Task goal: A line belongs in the answer if it contains "rmap"; copy every such line from the entries below.
----- Stored data
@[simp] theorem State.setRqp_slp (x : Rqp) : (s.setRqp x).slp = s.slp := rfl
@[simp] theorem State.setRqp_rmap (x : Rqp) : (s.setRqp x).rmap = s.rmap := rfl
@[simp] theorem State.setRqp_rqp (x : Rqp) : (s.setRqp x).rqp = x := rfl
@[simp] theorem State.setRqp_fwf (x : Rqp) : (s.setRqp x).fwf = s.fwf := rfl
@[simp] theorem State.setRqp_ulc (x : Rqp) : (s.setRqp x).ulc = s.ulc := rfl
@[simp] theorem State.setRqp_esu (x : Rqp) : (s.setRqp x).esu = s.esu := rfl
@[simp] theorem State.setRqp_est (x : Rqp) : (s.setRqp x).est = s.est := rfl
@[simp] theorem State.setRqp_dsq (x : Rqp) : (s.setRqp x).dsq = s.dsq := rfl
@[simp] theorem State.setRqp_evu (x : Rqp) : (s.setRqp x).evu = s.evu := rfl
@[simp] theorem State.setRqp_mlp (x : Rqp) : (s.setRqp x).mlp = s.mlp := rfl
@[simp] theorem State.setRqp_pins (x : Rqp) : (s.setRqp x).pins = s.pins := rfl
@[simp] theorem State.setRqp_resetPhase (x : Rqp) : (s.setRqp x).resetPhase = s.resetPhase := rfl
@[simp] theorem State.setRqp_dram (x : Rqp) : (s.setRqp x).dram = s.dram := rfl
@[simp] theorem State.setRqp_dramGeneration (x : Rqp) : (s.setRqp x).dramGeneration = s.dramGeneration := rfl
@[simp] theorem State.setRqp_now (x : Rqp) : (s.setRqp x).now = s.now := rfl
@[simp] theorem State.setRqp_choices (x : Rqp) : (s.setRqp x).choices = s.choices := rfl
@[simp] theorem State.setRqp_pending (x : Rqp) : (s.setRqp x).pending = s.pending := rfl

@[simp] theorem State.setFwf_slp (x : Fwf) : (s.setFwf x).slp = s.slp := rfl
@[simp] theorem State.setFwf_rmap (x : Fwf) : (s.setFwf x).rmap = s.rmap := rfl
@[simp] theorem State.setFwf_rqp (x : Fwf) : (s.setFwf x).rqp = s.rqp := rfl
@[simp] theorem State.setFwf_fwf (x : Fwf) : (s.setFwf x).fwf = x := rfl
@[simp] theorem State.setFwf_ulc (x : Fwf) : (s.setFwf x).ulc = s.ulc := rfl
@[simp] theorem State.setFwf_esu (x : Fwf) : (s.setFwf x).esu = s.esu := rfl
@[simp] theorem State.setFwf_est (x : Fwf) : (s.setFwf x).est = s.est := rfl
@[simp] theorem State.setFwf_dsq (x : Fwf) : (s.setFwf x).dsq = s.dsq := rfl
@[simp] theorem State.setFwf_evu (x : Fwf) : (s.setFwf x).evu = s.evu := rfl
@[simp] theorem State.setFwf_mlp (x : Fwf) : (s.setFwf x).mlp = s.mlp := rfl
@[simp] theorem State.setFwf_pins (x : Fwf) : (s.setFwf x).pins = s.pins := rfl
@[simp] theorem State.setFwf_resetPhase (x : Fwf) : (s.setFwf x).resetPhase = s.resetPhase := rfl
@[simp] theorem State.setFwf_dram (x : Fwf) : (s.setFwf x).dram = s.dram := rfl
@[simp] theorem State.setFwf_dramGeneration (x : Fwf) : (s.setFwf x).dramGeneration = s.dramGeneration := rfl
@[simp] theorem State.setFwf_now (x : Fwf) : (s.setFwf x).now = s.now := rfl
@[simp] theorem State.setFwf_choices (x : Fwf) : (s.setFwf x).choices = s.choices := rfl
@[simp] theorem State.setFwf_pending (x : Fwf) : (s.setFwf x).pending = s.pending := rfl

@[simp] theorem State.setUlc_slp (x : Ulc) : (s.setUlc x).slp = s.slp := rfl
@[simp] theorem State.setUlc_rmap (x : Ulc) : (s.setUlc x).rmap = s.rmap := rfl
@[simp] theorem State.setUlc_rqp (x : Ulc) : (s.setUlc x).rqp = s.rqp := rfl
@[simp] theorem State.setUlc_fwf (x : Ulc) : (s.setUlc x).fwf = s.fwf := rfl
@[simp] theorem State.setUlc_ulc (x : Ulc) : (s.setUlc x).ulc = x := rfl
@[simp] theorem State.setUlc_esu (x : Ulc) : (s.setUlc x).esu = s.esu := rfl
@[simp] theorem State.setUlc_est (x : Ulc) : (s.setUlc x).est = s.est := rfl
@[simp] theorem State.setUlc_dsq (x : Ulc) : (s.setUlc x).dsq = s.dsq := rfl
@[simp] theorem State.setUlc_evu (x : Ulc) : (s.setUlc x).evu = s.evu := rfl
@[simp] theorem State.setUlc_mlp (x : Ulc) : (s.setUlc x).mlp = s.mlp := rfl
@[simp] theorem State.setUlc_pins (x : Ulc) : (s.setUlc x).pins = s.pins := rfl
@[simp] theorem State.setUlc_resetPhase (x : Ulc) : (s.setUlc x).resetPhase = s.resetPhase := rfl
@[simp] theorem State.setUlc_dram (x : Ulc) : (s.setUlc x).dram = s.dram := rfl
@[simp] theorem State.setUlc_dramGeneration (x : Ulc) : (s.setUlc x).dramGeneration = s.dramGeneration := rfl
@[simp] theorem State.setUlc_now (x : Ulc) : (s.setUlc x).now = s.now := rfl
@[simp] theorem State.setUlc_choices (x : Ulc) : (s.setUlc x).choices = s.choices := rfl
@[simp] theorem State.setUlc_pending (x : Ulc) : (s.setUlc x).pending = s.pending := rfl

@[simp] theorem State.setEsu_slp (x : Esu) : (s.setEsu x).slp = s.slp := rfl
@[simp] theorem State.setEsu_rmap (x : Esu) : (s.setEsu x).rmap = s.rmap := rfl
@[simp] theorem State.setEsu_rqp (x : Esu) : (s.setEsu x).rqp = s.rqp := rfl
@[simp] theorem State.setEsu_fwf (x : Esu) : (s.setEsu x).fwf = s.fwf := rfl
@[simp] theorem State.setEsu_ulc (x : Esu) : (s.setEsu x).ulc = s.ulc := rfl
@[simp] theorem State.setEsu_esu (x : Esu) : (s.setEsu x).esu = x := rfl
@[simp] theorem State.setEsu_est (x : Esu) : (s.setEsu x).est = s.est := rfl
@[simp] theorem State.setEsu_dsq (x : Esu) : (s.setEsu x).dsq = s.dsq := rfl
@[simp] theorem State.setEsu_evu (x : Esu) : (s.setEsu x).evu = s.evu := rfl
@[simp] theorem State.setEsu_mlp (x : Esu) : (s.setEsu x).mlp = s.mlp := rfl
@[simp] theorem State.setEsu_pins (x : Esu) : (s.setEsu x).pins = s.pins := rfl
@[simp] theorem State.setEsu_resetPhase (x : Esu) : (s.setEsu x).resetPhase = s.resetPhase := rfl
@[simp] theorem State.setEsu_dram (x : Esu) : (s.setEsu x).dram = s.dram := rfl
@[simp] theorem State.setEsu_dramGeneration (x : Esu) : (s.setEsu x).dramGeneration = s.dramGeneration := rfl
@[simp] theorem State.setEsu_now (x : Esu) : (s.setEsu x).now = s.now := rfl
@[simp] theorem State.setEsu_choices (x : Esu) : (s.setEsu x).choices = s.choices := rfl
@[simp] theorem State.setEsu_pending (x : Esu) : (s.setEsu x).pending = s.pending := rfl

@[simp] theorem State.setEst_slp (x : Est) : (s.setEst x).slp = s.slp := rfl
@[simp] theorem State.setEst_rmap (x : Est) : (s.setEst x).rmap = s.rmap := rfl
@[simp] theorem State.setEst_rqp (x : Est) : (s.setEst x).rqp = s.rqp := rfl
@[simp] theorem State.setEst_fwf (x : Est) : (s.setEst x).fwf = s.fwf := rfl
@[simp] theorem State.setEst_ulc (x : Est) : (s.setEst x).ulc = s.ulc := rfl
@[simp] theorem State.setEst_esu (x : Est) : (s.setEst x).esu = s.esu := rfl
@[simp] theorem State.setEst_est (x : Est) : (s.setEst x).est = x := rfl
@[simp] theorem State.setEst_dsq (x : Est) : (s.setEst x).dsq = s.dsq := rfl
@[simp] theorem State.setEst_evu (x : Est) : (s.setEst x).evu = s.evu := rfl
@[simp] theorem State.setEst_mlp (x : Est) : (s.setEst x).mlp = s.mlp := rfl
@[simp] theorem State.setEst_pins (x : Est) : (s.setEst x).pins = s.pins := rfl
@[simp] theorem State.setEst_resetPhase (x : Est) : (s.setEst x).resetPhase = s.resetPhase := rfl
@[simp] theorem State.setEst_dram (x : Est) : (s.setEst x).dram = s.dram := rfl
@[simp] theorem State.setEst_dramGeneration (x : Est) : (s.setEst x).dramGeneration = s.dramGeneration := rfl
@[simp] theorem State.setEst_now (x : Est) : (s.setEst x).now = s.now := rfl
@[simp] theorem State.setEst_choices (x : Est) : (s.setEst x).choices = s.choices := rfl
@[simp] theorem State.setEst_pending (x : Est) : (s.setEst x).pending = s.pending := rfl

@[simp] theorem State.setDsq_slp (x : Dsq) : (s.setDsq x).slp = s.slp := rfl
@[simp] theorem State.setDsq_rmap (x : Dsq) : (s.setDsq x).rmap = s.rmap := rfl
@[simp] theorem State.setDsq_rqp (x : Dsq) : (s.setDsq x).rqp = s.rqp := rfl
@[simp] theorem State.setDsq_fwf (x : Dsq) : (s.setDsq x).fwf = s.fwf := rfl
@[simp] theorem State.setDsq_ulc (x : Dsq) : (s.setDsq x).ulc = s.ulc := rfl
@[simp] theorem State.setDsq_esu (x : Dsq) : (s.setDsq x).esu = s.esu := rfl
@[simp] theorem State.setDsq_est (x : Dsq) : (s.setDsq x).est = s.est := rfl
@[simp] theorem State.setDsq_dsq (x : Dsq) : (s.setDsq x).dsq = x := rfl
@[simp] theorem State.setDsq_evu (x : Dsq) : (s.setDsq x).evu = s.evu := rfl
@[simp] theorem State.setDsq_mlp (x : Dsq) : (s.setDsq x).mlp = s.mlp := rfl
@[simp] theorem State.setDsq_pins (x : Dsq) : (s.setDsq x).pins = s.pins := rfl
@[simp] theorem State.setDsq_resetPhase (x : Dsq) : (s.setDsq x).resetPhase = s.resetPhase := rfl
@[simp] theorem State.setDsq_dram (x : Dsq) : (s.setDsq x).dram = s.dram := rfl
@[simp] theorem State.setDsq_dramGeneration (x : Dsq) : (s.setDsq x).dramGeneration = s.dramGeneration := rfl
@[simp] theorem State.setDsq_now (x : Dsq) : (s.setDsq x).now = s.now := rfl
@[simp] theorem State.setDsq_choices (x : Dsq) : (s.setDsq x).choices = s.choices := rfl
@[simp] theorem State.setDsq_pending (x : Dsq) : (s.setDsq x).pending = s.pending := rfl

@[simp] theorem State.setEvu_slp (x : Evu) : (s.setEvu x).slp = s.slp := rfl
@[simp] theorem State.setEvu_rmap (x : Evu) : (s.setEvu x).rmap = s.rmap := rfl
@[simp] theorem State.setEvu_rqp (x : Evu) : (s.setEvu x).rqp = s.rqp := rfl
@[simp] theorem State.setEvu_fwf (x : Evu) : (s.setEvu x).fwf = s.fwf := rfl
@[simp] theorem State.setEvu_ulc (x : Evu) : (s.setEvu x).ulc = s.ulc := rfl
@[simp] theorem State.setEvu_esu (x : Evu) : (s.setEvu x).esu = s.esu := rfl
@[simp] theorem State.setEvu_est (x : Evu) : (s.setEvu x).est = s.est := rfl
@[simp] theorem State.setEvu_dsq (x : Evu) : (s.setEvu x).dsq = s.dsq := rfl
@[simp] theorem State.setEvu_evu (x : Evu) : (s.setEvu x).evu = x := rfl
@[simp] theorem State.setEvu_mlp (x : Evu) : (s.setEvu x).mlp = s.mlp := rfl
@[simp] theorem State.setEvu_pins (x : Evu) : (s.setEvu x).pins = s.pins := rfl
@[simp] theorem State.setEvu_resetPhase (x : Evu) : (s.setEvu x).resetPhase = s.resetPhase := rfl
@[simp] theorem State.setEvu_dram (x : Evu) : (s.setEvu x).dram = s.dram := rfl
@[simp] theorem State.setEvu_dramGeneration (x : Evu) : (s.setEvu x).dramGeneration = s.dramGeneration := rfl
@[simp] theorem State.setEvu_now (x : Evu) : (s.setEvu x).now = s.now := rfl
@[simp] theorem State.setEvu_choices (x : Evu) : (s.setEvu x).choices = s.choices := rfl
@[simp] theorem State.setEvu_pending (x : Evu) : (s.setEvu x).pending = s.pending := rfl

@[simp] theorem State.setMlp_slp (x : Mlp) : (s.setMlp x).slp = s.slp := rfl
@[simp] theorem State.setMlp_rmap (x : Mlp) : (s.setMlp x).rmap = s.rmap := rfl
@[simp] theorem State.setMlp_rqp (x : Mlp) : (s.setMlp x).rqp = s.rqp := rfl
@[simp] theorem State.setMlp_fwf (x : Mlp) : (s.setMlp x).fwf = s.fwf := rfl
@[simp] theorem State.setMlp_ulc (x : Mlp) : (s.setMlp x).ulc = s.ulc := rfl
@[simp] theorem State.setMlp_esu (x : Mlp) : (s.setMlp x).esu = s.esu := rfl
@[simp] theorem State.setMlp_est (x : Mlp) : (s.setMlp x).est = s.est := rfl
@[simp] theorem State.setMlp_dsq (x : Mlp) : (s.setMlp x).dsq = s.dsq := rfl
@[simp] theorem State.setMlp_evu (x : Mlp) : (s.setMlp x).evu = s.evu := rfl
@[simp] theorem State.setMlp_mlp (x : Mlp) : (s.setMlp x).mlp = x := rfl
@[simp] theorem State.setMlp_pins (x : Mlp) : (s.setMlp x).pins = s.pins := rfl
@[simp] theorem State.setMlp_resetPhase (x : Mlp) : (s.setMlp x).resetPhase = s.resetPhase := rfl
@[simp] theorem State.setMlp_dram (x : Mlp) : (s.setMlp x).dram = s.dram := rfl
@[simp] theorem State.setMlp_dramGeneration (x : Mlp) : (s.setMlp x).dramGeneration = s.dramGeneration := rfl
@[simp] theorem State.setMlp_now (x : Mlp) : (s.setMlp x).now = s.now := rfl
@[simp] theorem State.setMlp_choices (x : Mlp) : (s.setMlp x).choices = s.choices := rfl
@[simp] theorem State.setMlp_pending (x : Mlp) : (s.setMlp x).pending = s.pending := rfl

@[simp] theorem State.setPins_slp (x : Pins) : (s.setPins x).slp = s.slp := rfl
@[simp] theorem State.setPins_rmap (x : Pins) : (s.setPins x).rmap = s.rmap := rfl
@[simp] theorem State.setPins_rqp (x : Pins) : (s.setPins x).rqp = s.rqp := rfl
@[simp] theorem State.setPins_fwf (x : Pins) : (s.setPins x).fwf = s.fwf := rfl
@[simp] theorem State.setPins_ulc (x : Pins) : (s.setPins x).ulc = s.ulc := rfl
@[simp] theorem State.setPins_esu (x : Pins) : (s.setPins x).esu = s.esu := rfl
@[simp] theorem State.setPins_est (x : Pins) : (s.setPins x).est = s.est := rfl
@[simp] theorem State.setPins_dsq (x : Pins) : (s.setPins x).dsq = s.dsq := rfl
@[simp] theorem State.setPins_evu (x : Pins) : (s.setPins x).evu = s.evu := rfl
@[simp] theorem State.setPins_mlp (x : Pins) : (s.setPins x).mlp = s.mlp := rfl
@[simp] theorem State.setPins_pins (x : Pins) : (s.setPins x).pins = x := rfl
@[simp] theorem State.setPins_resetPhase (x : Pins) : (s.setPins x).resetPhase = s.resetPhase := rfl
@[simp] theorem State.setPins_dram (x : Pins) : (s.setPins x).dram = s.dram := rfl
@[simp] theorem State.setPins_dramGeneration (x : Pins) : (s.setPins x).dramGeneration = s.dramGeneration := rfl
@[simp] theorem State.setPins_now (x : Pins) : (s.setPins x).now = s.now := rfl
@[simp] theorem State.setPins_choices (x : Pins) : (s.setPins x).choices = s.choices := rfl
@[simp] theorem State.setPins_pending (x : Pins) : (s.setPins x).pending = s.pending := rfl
----------
----- Stored data
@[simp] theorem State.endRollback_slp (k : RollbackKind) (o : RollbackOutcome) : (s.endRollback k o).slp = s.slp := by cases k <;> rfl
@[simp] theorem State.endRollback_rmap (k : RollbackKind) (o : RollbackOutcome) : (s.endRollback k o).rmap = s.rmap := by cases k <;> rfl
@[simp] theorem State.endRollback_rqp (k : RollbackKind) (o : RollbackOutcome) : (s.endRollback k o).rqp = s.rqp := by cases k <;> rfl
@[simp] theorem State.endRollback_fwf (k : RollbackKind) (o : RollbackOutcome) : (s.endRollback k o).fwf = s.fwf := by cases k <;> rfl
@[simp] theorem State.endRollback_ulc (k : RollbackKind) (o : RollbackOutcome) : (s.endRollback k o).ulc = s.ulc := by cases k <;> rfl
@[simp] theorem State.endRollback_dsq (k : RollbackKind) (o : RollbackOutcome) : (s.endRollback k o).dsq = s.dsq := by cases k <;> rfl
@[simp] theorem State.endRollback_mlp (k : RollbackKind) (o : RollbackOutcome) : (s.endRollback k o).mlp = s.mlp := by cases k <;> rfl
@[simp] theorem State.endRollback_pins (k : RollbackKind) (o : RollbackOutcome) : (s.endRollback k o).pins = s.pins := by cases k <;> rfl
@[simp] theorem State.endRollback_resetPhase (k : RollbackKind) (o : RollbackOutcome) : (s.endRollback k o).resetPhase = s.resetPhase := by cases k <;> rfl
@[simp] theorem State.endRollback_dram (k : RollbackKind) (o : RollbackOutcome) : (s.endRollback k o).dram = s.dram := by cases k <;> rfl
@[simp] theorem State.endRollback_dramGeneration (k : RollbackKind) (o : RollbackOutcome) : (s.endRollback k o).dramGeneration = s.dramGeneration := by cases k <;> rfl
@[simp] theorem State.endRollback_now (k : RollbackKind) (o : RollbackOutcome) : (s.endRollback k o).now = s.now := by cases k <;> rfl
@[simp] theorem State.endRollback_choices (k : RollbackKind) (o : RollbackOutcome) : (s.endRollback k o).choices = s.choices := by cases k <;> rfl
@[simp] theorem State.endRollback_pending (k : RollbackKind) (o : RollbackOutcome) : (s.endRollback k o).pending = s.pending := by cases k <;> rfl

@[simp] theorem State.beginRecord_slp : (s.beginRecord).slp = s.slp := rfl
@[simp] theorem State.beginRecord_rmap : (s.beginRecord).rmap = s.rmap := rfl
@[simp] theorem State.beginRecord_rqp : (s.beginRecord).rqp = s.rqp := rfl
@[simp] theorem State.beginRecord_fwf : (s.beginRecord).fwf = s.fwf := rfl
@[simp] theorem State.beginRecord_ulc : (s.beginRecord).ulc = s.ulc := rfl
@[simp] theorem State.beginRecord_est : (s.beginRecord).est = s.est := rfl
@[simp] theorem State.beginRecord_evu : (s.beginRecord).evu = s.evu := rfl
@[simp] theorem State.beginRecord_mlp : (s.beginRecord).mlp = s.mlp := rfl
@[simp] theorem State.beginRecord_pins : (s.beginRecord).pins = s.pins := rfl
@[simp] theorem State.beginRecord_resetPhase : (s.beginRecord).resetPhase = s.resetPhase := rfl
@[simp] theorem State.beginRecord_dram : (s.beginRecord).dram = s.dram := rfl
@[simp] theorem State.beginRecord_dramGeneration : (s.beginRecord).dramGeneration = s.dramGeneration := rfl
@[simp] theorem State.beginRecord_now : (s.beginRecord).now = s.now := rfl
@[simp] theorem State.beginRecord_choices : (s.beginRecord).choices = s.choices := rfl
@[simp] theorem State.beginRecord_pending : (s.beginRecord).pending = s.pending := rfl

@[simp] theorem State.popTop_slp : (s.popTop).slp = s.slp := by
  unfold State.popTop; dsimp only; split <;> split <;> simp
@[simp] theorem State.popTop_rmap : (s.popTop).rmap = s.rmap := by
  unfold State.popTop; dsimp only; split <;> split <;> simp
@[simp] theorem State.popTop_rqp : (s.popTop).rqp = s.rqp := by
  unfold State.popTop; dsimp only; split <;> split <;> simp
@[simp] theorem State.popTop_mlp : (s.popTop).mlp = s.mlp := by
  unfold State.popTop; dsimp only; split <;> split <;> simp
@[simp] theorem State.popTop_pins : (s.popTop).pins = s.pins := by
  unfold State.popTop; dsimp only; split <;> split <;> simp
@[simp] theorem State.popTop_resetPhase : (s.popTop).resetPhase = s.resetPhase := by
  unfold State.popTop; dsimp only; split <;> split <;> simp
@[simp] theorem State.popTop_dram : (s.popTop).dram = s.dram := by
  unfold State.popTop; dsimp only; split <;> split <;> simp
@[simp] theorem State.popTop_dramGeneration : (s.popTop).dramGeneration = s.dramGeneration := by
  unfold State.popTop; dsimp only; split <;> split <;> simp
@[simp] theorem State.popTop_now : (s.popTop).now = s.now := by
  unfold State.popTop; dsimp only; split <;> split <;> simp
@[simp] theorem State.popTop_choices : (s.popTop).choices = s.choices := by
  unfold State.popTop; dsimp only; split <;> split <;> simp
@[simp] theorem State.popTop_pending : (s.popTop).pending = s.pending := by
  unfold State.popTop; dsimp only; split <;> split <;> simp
----------
----- Stored data
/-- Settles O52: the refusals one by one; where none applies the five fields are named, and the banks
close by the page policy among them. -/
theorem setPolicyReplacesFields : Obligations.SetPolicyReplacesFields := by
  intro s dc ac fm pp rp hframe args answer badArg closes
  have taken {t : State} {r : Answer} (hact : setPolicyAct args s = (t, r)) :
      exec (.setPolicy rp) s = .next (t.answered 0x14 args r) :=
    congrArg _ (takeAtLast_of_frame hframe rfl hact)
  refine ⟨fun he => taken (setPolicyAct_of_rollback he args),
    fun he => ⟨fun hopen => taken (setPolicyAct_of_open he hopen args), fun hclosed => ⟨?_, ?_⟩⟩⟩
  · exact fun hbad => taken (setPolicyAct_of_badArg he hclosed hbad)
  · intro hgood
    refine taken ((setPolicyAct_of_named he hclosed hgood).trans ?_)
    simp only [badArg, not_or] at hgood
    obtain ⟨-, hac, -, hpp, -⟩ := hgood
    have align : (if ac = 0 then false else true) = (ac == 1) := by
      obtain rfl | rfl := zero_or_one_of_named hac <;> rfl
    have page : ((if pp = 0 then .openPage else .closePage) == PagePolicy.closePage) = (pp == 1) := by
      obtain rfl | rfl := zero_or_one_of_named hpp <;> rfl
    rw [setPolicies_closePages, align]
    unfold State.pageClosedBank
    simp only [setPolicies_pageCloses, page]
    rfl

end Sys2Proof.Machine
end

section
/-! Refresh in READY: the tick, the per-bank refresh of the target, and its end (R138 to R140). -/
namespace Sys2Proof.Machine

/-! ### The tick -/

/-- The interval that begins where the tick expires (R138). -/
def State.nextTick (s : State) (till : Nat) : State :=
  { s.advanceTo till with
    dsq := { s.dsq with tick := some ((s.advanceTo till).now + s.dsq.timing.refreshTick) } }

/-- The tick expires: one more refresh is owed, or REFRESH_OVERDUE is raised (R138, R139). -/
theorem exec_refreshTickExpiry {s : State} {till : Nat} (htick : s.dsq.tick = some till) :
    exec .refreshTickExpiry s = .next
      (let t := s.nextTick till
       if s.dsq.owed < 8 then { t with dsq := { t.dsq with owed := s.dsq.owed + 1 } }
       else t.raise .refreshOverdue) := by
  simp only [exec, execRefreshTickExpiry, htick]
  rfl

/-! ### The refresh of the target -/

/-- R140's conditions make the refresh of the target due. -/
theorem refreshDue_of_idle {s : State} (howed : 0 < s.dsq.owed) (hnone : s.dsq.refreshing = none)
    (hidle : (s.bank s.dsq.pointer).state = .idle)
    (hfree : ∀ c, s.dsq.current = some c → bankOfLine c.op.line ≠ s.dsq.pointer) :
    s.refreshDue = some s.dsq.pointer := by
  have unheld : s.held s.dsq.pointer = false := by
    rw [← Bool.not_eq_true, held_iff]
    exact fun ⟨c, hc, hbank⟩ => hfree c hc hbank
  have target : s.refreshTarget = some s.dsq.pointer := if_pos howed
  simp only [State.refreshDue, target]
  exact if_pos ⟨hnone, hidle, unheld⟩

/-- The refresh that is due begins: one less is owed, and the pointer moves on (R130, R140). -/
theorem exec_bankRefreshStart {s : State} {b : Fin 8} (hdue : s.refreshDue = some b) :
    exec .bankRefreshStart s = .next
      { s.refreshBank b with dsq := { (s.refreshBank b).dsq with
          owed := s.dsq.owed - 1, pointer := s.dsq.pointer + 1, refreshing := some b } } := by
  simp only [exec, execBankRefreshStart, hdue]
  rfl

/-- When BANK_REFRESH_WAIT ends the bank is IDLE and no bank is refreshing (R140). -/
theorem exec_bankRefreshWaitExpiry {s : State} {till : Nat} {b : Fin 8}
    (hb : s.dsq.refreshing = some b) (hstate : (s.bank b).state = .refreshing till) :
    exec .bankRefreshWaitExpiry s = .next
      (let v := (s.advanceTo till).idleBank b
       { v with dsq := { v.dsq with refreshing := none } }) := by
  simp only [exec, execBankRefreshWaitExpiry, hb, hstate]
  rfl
----------
Answer section:
@[simp] theorem State.setRqp_rmap (x : Rqp) : (s.setRqp x).rmap = s.rmap := rfl
@[simp] theorem State.setFwf_rmap (x : Fwf) : (s.setFwf x).rmap = s.rmap := rfl
@[simp] theorem State.setUlc_rmap (x : Ulc) : (s.setUlc x).rmap = s.rmap := rfl
@[simp] theorem State.setEsu_rmap (x : Esu) : (s.setEsu x).rmap = s.rmap := rfl
@[simp] theorem State.setEst_rmap (x : Est) : (s.setEst x).rmap = s.rmap := rfl
@[simp] theorem State.setDsq_rmap (x : Dsq) : (s.setDsq x).rmap = s.rmap := rfl
@[simp] theorem State.setEvu_rmap (x : Evu) : (s.setEvu x).rmap = s.rmap := rfl
@[simp] theorem State.setMlp_rmap (x : Mlp) : (s.setMlp x).rmap = s.rmap := rfl
@[simp] theorem State.setPins_rmap (x : Pins) : (s.setPins x).rmap = s.rmap := rfl
@[simp] theorem State.endRollback_rmap (k : RollbackKind) (o : RollbackOutcome) : (s.endRollback k o).rmap = s.rmap := by cases k <;> rfl
@[simp] theorem State.beginRecord_rmap : (s.beginRecord).rmap = s.rmap := rfl
@[simp] theorem State.popTop_rmap : (s.popTop).rmap = s.rmap := by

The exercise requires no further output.